(Stored items)
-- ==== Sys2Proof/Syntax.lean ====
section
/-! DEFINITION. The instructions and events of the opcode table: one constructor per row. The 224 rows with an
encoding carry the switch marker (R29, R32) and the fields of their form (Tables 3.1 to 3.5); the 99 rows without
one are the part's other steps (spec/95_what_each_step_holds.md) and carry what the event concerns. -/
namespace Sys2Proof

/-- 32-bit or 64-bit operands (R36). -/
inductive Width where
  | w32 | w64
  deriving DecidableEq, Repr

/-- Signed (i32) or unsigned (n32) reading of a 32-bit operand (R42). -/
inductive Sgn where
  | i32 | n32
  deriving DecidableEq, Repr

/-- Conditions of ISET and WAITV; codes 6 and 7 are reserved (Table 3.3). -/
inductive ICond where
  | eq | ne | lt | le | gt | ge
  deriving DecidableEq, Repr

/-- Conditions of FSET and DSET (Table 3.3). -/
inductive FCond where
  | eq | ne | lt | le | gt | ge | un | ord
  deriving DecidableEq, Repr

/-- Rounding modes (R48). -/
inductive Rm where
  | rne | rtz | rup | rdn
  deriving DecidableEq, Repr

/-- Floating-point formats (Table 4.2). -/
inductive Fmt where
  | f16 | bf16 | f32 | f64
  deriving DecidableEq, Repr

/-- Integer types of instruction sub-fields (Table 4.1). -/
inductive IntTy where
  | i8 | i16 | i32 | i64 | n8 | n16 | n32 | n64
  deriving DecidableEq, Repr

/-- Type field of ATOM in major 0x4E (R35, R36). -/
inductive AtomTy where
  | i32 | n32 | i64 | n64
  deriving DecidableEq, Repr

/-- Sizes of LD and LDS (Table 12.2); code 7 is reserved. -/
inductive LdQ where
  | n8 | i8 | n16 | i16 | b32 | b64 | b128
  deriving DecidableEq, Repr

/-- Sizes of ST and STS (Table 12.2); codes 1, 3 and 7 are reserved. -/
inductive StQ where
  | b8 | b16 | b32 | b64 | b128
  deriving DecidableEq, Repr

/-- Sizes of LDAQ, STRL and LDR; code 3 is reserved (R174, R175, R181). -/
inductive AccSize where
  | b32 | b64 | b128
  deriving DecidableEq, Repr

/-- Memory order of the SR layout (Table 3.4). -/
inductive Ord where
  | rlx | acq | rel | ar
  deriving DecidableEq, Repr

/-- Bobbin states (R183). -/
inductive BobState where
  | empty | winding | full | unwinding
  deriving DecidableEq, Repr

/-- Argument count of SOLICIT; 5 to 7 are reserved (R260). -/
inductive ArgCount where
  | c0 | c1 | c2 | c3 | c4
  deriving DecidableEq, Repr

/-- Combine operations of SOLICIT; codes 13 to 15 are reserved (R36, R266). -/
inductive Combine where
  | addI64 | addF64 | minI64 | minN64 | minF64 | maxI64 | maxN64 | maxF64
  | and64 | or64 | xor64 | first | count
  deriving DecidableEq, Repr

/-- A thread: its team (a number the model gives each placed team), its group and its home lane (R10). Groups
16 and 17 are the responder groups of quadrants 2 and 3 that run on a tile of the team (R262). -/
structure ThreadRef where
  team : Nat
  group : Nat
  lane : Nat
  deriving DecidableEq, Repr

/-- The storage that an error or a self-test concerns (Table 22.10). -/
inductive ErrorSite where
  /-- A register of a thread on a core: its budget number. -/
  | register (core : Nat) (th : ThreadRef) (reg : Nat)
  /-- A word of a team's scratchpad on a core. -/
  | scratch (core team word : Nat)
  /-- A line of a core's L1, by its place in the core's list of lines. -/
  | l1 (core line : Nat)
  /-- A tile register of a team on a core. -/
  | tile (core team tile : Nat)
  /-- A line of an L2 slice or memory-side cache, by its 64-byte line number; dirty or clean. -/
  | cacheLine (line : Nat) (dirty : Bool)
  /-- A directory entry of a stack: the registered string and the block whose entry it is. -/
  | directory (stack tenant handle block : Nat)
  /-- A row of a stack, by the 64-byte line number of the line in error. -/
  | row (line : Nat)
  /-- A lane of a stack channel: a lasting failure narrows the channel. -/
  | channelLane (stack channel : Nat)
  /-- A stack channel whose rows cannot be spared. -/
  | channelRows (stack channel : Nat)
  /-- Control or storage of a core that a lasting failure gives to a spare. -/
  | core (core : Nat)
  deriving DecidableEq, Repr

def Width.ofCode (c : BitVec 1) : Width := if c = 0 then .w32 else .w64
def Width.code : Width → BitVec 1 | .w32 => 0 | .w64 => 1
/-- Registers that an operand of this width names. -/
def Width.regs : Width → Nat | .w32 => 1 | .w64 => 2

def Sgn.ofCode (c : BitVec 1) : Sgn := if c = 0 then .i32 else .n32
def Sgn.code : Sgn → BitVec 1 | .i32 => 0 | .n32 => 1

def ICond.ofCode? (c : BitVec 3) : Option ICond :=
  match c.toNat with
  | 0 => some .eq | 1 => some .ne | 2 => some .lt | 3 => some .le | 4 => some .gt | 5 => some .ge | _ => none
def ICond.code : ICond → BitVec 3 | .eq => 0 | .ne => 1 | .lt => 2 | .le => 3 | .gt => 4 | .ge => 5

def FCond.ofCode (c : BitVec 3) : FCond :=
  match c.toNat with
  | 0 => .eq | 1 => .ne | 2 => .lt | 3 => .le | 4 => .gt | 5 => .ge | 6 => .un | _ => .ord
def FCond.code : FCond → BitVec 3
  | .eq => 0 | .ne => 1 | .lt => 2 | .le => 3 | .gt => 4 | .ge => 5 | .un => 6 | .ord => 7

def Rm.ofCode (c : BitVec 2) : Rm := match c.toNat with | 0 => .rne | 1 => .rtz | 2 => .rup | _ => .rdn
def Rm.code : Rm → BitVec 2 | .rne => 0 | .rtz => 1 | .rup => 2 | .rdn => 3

- Work item
In the records above, find each line that mentions the string "FCond", then copy it.

- Answer to this exercise
inductive FCond where
def FCond.ofCode (c : BitVec 3) : FCond :=
def FCond.code : FCond → BitVec 3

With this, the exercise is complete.